Stored data:
^^^^^^^^^^^^^^^^

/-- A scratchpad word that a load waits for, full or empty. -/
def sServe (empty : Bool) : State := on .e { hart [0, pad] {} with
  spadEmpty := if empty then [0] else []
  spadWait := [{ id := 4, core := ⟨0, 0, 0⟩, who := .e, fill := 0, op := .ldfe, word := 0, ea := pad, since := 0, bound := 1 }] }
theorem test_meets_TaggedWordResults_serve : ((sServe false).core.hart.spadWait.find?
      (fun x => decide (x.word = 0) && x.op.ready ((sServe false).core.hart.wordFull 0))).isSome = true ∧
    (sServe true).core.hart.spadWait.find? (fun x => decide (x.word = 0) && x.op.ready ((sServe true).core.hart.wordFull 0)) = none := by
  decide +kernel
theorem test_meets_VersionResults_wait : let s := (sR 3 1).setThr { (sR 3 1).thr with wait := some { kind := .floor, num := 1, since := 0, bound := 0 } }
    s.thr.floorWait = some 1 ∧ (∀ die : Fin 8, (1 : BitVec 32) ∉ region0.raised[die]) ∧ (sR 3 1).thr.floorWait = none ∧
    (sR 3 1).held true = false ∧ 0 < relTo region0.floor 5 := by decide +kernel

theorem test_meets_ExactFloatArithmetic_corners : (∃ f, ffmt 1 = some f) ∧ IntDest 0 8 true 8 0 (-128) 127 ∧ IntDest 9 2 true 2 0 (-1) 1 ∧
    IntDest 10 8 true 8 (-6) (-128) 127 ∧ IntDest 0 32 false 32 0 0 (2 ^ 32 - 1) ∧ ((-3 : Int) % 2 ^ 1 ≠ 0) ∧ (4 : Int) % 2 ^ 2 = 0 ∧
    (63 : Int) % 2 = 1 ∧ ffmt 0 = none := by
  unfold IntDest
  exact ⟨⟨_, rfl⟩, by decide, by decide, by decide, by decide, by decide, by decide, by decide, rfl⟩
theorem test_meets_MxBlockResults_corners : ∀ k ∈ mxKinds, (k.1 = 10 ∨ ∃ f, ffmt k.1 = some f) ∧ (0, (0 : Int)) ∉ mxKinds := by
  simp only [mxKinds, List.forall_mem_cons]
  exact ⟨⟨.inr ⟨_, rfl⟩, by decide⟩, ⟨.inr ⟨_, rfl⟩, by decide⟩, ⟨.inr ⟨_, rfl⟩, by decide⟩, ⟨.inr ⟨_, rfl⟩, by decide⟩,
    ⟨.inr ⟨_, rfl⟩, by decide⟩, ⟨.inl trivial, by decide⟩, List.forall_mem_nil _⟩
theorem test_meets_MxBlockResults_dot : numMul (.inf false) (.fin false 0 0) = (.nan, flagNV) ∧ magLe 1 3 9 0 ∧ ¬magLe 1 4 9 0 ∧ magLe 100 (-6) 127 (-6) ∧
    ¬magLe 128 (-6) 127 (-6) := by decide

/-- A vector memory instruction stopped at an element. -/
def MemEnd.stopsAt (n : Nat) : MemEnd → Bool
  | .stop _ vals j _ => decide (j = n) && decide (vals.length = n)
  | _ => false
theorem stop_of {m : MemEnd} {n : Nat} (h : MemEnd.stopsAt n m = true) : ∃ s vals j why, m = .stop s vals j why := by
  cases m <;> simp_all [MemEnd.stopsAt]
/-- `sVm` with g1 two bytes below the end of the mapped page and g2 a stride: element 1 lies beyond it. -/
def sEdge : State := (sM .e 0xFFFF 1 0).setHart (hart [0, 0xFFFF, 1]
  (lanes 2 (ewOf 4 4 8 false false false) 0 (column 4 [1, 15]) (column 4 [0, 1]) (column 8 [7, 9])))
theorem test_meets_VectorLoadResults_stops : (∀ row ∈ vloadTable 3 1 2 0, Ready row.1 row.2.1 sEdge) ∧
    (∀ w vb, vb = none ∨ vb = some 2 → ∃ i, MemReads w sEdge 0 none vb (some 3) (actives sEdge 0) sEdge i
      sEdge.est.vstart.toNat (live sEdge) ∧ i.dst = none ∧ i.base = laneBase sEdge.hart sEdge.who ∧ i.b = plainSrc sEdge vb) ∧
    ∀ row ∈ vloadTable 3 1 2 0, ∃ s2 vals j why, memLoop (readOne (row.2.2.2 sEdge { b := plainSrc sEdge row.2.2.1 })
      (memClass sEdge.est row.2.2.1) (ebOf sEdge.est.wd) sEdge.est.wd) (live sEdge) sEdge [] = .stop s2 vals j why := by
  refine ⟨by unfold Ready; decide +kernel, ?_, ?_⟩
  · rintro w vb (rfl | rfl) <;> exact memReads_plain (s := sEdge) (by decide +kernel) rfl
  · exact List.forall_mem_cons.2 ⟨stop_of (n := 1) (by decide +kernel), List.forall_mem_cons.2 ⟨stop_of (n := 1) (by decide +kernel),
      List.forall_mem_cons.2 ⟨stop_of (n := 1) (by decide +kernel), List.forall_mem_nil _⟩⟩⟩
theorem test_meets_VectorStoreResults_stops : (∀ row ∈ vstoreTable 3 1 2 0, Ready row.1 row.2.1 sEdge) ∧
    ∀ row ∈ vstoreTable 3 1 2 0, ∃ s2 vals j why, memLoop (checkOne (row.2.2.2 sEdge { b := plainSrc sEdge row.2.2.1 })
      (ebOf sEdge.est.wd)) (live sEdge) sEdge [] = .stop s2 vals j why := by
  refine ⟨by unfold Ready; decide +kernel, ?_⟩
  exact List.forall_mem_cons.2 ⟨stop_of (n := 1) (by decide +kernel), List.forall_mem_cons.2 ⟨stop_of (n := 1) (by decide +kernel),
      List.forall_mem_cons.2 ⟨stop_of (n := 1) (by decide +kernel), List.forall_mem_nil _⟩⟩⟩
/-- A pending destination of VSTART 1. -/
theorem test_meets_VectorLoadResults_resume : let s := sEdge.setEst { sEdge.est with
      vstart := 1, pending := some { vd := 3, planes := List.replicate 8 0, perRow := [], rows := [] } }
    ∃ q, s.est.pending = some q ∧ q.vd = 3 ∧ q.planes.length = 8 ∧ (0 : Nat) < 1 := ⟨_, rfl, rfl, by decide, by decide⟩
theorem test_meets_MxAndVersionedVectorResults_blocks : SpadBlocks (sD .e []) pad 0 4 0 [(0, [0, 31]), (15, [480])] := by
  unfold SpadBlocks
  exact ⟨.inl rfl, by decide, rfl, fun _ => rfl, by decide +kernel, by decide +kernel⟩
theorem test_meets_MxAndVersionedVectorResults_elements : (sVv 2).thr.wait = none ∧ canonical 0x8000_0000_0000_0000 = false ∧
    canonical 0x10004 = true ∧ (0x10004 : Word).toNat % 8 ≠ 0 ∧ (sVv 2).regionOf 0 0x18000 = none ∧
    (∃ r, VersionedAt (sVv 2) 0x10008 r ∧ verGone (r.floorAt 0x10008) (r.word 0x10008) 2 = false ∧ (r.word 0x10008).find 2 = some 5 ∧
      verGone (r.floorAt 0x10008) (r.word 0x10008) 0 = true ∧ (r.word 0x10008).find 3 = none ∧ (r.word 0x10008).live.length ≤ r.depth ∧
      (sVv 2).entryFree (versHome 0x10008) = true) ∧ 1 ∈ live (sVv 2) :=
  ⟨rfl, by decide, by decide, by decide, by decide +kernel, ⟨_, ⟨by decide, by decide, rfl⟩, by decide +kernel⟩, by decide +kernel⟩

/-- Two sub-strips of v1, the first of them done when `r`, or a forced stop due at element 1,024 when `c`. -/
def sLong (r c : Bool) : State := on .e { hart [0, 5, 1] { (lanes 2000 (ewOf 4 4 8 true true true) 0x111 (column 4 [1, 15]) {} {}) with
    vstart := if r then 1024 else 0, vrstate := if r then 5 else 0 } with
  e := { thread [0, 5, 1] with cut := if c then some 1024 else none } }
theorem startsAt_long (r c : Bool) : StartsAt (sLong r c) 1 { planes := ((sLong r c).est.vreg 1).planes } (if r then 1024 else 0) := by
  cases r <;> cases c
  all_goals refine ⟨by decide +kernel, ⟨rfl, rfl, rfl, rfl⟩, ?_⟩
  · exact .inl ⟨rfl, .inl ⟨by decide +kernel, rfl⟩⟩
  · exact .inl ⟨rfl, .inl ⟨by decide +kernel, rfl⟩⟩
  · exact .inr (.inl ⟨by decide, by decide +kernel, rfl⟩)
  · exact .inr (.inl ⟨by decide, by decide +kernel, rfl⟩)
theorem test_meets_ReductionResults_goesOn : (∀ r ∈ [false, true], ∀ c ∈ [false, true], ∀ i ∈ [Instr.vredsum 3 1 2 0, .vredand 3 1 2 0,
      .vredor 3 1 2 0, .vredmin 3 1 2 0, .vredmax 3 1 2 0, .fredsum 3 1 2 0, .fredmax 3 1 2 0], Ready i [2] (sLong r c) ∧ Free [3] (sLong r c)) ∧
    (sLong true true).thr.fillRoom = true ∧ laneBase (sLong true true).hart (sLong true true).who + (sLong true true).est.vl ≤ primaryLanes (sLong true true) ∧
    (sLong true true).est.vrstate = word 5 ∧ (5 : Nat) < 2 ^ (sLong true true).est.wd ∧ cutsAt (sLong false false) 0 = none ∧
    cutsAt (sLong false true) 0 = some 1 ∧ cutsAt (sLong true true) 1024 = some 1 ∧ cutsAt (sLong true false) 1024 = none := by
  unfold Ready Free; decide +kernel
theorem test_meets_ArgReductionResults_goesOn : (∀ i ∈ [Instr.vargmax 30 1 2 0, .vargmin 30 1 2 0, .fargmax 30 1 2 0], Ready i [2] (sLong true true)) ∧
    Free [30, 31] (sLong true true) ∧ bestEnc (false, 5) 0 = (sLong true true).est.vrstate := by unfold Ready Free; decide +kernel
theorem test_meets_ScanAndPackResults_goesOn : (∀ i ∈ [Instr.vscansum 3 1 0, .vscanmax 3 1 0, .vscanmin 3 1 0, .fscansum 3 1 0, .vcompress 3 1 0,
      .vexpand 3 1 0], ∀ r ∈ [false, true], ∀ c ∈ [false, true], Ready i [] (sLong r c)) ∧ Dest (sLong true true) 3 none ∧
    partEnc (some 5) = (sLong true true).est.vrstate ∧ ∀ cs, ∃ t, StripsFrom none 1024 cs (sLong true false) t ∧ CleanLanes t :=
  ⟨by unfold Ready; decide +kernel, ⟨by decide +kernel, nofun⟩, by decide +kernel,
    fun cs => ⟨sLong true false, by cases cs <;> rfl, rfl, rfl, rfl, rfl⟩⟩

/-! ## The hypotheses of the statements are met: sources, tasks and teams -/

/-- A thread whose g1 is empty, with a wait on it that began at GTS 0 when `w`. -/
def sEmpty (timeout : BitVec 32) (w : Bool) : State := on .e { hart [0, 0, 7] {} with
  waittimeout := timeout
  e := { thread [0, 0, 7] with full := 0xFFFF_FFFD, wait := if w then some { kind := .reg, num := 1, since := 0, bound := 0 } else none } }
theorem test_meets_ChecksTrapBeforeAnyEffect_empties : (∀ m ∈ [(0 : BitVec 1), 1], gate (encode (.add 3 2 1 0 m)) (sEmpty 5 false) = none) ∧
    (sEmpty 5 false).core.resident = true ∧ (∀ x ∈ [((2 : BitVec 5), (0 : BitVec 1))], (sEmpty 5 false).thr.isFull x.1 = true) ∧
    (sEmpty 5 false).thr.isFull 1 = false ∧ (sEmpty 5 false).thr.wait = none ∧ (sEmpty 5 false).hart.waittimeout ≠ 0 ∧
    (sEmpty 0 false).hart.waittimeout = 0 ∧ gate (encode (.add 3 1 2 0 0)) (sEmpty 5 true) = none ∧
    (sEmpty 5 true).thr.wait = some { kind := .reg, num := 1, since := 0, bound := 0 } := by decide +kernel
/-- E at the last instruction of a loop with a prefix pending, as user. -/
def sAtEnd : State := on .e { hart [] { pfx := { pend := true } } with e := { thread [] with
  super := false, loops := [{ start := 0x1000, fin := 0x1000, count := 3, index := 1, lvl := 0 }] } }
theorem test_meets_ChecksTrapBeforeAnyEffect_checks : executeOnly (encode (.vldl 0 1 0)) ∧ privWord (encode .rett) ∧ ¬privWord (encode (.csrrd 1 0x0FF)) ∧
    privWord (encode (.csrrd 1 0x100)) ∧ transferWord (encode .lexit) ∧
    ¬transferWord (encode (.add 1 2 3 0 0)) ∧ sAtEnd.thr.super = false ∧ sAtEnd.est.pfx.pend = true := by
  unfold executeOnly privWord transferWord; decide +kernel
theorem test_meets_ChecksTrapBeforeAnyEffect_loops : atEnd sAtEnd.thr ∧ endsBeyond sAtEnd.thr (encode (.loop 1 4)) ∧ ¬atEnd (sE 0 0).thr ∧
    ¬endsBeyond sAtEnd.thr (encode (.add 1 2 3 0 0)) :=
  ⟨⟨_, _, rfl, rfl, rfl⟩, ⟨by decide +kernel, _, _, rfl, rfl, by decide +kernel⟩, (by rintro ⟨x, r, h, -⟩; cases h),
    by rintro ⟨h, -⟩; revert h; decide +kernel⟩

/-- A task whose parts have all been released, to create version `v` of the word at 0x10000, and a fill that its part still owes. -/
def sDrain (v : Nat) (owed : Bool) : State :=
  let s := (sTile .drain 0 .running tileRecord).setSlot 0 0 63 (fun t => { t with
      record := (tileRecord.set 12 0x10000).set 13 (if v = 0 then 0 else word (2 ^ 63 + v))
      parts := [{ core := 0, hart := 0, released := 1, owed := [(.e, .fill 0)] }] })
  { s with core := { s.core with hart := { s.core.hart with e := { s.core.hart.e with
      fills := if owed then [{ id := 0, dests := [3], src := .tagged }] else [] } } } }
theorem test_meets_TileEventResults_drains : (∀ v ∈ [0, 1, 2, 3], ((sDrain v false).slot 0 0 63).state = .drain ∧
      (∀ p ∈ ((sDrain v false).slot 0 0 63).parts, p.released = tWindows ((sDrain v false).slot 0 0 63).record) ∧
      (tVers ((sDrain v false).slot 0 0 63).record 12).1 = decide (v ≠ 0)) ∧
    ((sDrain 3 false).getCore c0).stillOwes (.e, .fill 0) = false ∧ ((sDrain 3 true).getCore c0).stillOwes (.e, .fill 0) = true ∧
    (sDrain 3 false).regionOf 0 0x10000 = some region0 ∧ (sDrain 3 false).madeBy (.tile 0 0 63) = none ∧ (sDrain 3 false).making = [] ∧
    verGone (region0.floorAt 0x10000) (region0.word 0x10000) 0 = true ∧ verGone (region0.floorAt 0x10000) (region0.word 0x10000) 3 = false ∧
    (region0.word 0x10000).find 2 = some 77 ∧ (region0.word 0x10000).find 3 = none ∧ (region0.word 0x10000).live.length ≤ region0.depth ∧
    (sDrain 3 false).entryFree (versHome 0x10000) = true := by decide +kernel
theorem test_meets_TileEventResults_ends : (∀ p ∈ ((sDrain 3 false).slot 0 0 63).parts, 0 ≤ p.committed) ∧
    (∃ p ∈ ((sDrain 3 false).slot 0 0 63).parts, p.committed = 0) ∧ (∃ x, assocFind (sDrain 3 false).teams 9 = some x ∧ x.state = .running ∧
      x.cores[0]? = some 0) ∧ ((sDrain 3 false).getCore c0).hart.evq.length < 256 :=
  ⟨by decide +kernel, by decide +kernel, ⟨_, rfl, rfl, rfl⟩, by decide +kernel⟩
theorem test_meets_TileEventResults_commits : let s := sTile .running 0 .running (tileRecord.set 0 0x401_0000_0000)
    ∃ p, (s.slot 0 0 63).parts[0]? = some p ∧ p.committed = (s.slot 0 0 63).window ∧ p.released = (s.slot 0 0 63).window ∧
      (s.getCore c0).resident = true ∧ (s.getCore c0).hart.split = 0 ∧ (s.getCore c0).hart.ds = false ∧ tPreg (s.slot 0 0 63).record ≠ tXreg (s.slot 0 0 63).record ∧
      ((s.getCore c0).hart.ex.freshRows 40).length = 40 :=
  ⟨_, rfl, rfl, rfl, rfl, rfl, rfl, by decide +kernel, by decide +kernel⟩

^^^^^^^^^^^^^^^^

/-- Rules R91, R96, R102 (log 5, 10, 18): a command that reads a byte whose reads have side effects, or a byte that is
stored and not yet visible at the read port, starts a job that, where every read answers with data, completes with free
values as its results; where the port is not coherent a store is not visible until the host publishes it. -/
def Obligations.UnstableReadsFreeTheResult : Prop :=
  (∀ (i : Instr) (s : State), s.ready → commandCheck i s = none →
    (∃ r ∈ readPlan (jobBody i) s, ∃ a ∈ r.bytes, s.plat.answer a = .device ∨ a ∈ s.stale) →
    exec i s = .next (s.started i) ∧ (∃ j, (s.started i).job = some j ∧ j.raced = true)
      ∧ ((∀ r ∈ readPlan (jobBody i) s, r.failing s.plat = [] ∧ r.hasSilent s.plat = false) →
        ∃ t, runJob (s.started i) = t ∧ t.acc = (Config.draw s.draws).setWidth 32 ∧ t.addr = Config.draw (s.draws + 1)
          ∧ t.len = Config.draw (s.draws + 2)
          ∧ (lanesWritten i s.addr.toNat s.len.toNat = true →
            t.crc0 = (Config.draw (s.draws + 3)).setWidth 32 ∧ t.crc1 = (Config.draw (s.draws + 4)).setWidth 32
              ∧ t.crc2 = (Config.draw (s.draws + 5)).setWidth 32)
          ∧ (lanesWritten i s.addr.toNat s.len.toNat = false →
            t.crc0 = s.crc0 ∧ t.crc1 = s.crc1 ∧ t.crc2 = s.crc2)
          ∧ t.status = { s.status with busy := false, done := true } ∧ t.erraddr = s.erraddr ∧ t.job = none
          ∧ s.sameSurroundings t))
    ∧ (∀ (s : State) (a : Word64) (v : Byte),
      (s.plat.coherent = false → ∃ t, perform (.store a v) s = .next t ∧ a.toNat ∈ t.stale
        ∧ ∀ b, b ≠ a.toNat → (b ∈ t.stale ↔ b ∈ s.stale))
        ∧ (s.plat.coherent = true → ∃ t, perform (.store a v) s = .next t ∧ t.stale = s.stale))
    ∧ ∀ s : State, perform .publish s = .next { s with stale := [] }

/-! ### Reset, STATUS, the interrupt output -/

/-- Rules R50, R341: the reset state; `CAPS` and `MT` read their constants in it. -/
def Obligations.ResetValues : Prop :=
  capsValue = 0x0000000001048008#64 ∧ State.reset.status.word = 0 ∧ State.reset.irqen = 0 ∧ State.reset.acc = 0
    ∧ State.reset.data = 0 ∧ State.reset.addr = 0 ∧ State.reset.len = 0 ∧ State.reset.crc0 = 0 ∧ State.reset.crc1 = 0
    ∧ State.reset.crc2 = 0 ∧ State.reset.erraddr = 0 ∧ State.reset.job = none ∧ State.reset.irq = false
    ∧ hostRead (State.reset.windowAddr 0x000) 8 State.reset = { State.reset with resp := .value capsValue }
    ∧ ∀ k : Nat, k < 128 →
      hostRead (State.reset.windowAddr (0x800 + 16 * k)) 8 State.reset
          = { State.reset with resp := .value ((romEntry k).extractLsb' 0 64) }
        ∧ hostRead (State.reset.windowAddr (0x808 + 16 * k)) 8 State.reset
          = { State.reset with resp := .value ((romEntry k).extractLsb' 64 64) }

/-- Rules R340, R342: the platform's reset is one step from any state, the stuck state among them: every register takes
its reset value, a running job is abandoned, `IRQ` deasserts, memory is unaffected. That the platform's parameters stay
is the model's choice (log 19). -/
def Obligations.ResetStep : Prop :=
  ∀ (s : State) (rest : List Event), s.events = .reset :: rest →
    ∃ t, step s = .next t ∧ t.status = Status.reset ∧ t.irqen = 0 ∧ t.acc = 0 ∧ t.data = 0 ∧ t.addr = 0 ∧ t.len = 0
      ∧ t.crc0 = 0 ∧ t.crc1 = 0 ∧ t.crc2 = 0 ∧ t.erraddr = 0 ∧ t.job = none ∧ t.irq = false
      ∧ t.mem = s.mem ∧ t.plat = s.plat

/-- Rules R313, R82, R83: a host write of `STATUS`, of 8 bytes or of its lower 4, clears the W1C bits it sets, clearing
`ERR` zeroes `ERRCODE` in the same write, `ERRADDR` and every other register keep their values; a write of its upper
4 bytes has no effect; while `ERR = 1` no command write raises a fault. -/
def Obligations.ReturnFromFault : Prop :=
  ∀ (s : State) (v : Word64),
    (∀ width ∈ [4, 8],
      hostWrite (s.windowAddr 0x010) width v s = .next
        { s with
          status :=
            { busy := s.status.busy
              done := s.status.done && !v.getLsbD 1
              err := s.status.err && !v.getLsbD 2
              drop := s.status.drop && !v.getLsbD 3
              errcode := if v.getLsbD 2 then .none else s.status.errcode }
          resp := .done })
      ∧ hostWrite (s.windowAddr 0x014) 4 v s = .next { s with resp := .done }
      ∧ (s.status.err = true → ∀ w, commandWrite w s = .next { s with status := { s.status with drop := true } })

^^^^^^^^^^^^^^^^

When you reach the line holding "(s : State) (v" in the records above, begin reproducing exactly, stop after the line holding "errcode := if", and output nothing else.

  ∀ (s : State) (v : Word64),
    (∀ width ∈ [4, 8],
      hostWrite (s.windowAddr 0x010) width v s = .next
        { s with
          status :=
            { busy := s.status.busy
              done := s.status.done && !v.getLsbD 1
              err := s.status.err && !v.getLsbD 2
              drop := s.status.drop && !v.getLsbD 3
              errcode := if v.getLsbD 2 then .none else s.status.errcode }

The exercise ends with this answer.